Now all-too-mortal arborists trimmed trees and improved flower beds with nary a consideration for the Almighty.  They no longer sought God’s smile or His favor.  Furthermore, now there were weeds, a sign of the new sin-full order, which took the delight out of work as worship and turned it into drudgery for momentary self exhalation.

 

However, Paul regained the right perspective and focus.  It was all about God, not about him.  His purpose was to magnify his ministry, so that God could be honored.

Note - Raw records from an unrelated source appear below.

theorem State.freeRecord_keeps {k₀ : Nat} {s₀ s : State} (n : Nat) (place : Nat) (r : Record)
    (hm : Covers k₀ 0x200618a0000000000000000000000000000000000000000000000000000000000001a00a8180000000082008000043029a) (hs : Keeps k₀ s₀ s) :
    Keeps k₀ s₀ (State.freeRecord s n place r) := by
  unfold State.freeRecord
  repeat' first
    | exact hm.trans (by decide)
    | with_reducible first
      | assumption | intro _ | refine Keeps.of_eq (by with_reducible assumption) ?_ | apply State.countTaskFault_keeps
      | apply State.emitTevents_keeps | apply State.endFaulted_keeps | apply State.evRefused_keeps
      | apply State.modTask_keeps | apply State.publish_keeps | apply Keeps.ite
    | split | (dsimp only; split)

theorem State.sortRecord_keeps {k₀ : Nat} {s₀ s : State} (c : Fin 12) (r : Record)
    (hm : Covers k₀ 0x200618a000000000000000c000000400160000000000000000000000000000000001a00a8183a1c21c28200900084f27ba) (hs : Keeps k₀ s₀ s) :
    Keeps k₀ s₀ (State.sortRecord s c r) := by
  unfold State.sortRecord
  repeat' first
    | exact hm.trans (by decide)
    | with_reducible first
      | exact ANX_STATUS_in | assumption | intro _ | refine Keeps.of_eq (by with_reducible assumption) ?_
      | apply State.evRefused_keeps | apply State.evalVote_keeps | apply State.freeRecord_keeps
      | apply State.setVote_keeps | apply State.settle_keeps | apply State.stale_keeps | apply Keeps.ite
    | split | (dsimp only; split)

theorem State.takeRecord_keeps' {k₀ : Nat} {s₀ s : State} (c : Fin 12) {t₁ : State} {r} (e₁ : State.takeRecord s c = some (r, t₁))
    (hm : Covers k₀ 0x400) (hs : Keeps k₀ s₀ s) : Keeps k₀ s₀ t₁ := by
  unfold State.takeRecord at e₁
  split at e₁
  · cases e₁
  · cases e₁
    exact Keeps.mk_anvils hm hs

theorem State.deliverRecord_keeps {k₀ : Nat} {s₀ s : State} (c : Fin 12) (wholeX : Bool) (wholeY : Bool)
    (hm : Covers k₀ 0x200618a000000000000000c000000400160000000000000000000000000000000001a00a8183a1c21c28200900084f27ba) (hs : Keeps k₀ s₀ s) :
    Keeps k₀ s₀ (State.deliverRecord s c wholeX wholeY) := by
  unfold State.deliverRecord
  repeat' first
    | exact hm.trans (by decide)
    | with_reducible first
      | assumption | intro _ | refine Keeps.of_eq (by with_reducible assumption) ?_ | apply State.sortRecord_keeps
      | refine State.takeRecord_keeps' _ (by with_reducible assumption) (hm.trans (by decide)) ?_ | apply Keeps.ite
    | split | (dsimp only; split)

theorem State.closeWindow_keeps {k₀ : Nat} {s₀ s : State} (n : Nat)
    (hm : Covers k₀ 0x200618a000000000000000c000000400160000000000000000000000000000000001a00a8183a1421428200900084f27ba) (hs : Keeps k₀ s₀ s) :
    Keeps k₀ s₀ (State.closeWindow s n) := by
  unfold State.closeWindow
  repeat' first
    | exact hm.trans (by decide)
    | with_reducible first
      | assumption | intro _ | refine Keeps.of_eq (by with_reducible assumption) ?_ | apply State.evalVote_keeps
      | apply State.modTask_keeps | apply State.settle_keeps | apply Keeps.ite
    | split | (dsimp only; split)

theorem State.verifyDeadline_keeps {k₀ : Nat} {s₀ s : State} (n : Nat) (hm : Covers k₀ 0x400) (hs : Keeps k₀ s₀ s) :
    Keeps k₀ s₀ (State.verifyDeadline s n) := by
  unfold State.verifyDeadline
  repeat' first
    | exact hm.trans (by decide)
    | with_reducible first
      | assumption | intro _ | refine Keeps.of_eq (by with_reducible assumption) ?_ | apply Keeps.ite
    | split | (dsimp only; split) | with_reducible apply Keeps.mk_anvils

theorem State.timingCheck_keeps {k₀ : Nat} {s₀ s : State} (upset : Bool)
    (hm : Covers k₀ 0x200618a000000000000000c000000400160000000000000000000000000000000001a00a8183a0020028000100084f27ba) (hs : Keeps k₀ s₀ s) :
    Keeps k₀ s₀ (State.timingCheck s upset).1 := by
  unfold State.timingCheck
  repeat' first
    | exact hm.trans (by decide)
    | with_reducible first
      | exact ANX_STATUS_in | exact ANY_STATUS_in | assumption | intro _
      | refine Keeps.of_eq (by with_reducible assumption) ?_ | apply State.comparatorFault_keeps
      | apply State.evGroup_keeps | apply State.flagAnvils_keeps | apply Keeps.ite
    | split | (dsimp only; split) | with_reducible apply Keeps.mk_anvils

theorem State.strikeTest_keeps {k₀ : Nat} {s₀ s : State} (k : Nat) (okX : Bool) (okY : Bool)
    (hm : Covers k₀ 0x200618a000000000000000c000000400160000000000000000000000000000000001a00a8183a2022028000100084f23ba) (hs : Keeps k₀ s₀ s) :
    Keeps k₀ s₀ (State.strikeTest s k okX okY).1 := by
  unfold State.strikeTest
  repeat' first
    | exact hm.trans (by decide)
    | with_reducible first
      | exact ANX_STATUS_in | exact ANX_STRIKE_in | exact ANY_STATUS_in | exact ANY_STRIKE_in | assumption | intro _
      | refine Keeps.of_eq (by with_reducible assumption) ?_ | apply State.comparatorFault_keeps
      | apply State.flag_keeps | apply State.setReg_keeps | apply Keeps.ite
    | split | (dsimp only; split)

theorem State.anvilClose_keeps {k₀ : Nat} {s₀ s : State} (upset : Bool) (okX : Bool) (okY : Bool)
    (hm : Covers k₀ 0x200618a000000000000000c000000400160000000000000000000000000000000001a00a8183a3423428200900084f2fba) (hs : Keeps k₀ s₀ s) :
    Keeps k₀ s₀ (State.anvilClose s upset okX okY) := by
  unfold State.anvilClose
  repeat' first
    | exact hm.trans (by decide)
    | with_reducible first
      | assumption | intro _ | refine Keeps.of_eq (by with_reducible assumption) ?_ | apply State.closeWindow_keeps
      | apply State.forEach_keeps | apply State.strikeTest_keeps | apply State.timingCheck_keeps | apply Keeps.ite
    | split | (dsimp only; split) | with_reducible first | apply Keeps.mk_frame | apply Keeps.mk_anvils_cpl

theorem State.anvilTick_keeps {k₀ : Nat} {s₀ s : State} (hm : Covers k₀ 0x400) (hs : Keeps k₀ s₀ s) :
    Keeps k₀ s₀ (State.anvilTick s) := by
  unfold State.anvilTick
  repeat' first
    | exact hm.trans (by decide)
    | with_reducible first
      | assumption | intro _ | refine Keeps.of_eq (by with_reducible assumption) ?_ | apply Keeps.ite
    | split | (dsimp only; split) | with_reducible apply Keeps.mk_anvils

theorem State.issueEprst_keeps {k₀ : Nat} {s₀ s : State} (n : Nat) (hm : Covers k₀ 0x400400000000000000802)
    (hs : Keeps k₀ s₀ s) :
    Keeps k₀ s₀ (State.issueEprst s n) := by
  unfold State.issueEprst
  repeat' first
    | exact hm.trans (by decide)
    | with_reducible first
      | exact ANX_EPRST_in | exact ANY_EPRST_in | assumption | intro _
      | refine Keeps.of_eq (by with_reducible assumption) ?_ | apply State.flag_keeps | apply Keeps.ite
    | split | (dsimp only; split) | with_reducible apply Keeps.mk_frame

theorem State.eprstTick_keeps {k₀ : Nat} {s₀ s : State} (hm : Covers k₀ 0xc82c82000000000000882) (hs : Keeps k₀ s₀ s) :
    Keeps k₀ s₀ (State.eprstTick s) := by
  unfold State.eprstTick
  repeat' first
    | exact hm.trans (by decide)
    | with_reducible first
      | exact ANX_EPRST_in | exact ANY_EPRST_in | assumption | intro _
      | refine Keeps.of_eq (by with_reducible assumption) ?_ | apply State.flagAnvils_keeps | apply State.forEach_keeps
      | apply State.putFld_keeps | apply State.resetEpochs_keeps | apply Keeps.ite
    | split | (dsimp only; split) | with_reducible apply Keeps.mk_frame

end Sys2Proof.Machine
end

His life’s work was to the end that he could one day hear “well done, my good and faithful servant”.  He served his Savior, not his self.

 

Today we who are called to be “God’s gardeners” have been set apart to work in a Fallen Eden.  Our labor is made increasingly difficult by the thorns and thistles that aim to choke out the very Word we proclaim. 

 

Yet, we seek to magnify our ministry – not to our glory, but His.  We are all too aware that without God and His giftings we can do no-thing, but even with His divine enablements the job won’t get done unless we give it our full effort and panache.

 

Paul made much of his ministry for Jesus of Nazareth, whom he had encountered at high noon two decades before. 

 

He transformed the dirt from the Damascus Road into divine gold dust for God.

 

He took the shabby threads of his BC existence and wove a testimonial tapestry in honor of Christ’s goodness. 

 

Paul’s scars bore witness to the fact that he had not fled adversity, but had been true to his primal call.

 

Any and all of us who are in ministry, called by Almighty God, could do worse than have an epitaph that reads:  “He magnified his ministry” or “She made much of her call”. 

 

May we strive to festoon and adorn the Gospel of Christ until the falleness of this Adamic planet is transformed into an Edenic paradise once more.